WORK TO BE COMPLETED: From the records below, return every line containing the word "toNat".

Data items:
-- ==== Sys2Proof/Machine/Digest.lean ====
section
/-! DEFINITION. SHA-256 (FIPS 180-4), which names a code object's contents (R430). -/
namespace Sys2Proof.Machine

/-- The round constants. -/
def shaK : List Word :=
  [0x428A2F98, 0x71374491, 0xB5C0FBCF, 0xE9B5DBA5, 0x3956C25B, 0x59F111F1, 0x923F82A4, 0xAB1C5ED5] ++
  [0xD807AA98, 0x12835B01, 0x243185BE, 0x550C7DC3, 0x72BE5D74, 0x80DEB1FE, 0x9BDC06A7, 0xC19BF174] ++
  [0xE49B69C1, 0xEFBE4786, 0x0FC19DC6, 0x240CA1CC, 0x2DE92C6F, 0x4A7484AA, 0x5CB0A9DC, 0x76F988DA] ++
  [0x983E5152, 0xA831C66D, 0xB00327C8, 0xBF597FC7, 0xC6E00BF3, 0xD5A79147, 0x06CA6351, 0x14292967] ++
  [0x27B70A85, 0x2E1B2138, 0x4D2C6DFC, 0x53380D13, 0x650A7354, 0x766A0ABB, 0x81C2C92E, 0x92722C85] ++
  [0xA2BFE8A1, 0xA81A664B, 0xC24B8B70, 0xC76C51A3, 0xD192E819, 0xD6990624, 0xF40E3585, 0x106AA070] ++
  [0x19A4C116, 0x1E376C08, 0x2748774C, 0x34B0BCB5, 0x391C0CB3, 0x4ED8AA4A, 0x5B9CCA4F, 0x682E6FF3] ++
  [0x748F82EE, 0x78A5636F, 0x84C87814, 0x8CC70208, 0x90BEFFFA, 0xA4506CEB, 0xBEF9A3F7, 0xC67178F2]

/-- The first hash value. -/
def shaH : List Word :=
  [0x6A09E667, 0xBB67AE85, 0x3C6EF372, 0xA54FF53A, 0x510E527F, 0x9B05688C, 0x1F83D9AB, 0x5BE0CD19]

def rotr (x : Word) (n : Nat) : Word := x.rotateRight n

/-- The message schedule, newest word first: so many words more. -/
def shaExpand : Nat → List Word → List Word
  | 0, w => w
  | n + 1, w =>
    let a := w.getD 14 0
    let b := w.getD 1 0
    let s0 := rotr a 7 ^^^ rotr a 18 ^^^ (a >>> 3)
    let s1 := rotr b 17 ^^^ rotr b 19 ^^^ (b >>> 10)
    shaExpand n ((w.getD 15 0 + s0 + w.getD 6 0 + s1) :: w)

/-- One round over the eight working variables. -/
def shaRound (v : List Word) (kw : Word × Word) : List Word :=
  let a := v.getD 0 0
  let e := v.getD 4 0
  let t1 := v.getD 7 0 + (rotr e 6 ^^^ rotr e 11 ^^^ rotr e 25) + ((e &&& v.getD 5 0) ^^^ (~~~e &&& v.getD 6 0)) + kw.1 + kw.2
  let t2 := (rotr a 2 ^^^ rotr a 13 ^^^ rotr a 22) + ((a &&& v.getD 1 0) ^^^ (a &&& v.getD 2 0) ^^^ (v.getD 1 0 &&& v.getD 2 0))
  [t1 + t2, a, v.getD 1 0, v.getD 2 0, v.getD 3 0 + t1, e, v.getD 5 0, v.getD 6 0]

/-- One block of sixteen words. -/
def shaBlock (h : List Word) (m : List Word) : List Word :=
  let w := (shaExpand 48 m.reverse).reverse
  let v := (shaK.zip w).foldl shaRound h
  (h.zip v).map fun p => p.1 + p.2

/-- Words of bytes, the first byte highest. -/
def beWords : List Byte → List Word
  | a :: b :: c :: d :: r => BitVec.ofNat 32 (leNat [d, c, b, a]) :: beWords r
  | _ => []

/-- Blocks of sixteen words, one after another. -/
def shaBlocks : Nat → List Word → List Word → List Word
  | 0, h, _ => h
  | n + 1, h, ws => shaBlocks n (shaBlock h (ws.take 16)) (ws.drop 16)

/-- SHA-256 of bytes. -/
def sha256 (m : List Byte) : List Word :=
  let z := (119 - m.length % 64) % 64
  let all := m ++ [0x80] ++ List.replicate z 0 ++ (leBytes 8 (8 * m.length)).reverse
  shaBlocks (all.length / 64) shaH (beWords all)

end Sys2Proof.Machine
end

...

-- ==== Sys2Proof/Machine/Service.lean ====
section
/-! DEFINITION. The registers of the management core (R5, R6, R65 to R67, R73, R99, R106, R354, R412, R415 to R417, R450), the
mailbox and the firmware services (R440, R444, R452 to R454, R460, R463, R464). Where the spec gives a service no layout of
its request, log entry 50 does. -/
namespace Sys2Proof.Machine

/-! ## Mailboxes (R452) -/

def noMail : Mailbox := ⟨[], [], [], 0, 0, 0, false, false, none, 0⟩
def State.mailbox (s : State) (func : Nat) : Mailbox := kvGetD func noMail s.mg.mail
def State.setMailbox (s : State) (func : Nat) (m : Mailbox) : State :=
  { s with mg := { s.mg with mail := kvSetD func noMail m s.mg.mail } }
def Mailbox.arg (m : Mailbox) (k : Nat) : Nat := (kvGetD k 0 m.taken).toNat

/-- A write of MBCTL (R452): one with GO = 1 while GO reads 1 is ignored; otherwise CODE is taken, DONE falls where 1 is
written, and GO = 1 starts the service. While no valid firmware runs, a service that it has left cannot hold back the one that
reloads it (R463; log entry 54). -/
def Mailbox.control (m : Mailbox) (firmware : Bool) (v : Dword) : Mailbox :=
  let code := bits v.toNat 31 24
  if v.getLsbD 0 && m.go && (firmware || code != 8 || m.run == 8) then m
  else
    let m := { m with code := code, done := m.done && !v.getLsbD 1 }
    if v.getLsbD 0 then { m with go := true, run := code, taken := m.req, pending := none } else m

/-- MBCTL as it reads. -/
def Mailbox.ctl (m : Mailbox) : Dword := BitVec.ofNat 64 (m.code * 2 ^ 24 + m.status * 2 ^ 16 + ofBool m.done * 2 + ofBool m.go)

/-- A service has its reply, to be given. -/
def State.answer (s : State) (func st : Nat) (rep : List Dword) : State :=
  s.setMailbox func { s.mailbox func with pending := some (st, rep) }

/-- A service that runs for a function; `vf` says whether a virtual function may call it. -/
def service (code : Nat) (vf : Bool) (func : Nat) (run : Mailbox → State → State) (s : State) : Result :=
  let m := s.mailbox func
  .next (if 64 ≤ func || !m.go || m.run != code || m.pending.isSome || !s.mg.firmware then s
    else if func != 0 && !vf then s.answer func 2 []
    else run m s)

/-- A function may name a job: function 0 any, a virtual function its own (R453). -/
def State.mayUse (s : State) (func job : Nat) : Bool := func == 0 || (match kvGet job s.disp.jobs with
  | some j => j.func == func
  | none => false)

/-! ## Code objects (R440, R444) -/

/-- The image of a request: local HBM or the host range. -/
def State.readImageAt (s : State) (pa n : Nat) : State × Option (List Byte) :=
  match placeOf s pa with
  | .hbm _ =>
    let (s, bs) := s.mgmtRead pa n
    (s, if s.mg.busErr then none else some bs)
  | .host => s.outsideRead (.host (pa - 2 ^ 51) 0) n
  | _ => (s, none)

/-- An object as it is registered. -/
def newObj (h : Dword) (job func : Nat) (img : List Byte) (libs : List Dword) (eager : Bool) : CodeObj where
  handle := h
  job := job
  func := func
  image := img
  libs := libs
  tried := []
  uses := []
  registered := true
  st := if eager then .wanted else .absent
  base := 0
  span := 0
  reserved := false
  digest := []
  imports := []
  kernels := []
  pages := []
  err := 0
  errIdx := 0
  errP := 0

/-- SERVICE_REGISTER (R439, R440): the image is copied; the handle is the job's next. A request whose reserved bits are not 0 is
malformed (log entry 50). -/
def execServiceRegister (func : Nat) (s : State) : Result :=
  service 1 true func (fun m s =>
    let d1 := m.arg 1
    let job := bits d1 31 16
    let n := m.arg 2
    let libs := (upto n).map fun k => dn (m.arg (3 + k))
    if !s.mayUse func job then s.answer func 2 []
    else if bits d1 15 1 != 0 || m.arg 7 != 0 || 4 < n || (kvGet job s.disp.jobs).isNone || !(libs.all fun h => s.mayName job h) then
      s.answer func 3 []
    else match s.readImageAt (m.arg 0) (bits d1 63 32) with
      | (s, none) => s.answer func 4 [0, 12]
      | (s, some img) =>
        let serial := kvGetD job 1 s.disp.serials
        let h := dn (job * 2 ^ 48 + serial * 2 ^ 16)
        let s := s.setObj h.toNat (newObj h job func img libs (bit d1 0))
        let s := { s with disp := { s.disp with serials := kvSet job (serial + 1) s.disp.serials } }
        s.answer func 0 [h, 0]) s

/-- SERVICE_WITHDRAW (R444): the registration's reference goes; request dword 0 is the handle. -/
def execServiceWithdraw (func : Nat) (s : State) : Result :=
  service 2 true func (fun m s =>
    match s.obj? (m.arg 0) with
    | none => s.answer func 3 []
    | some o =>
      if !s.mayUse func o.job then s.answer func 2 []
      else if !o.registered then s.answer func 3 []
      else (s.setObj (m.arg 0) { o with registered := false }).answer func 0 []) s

YOUR SOLUTION:
def Mailbox.arg (m : Mailbox) (k : Nat) : Nat := (kvGetD k 0 m.taken).toNat
  let code := bits v.toNat 31 24
        let s := s.setObj h.toNat (newObj h job func img libs (bit d1 0))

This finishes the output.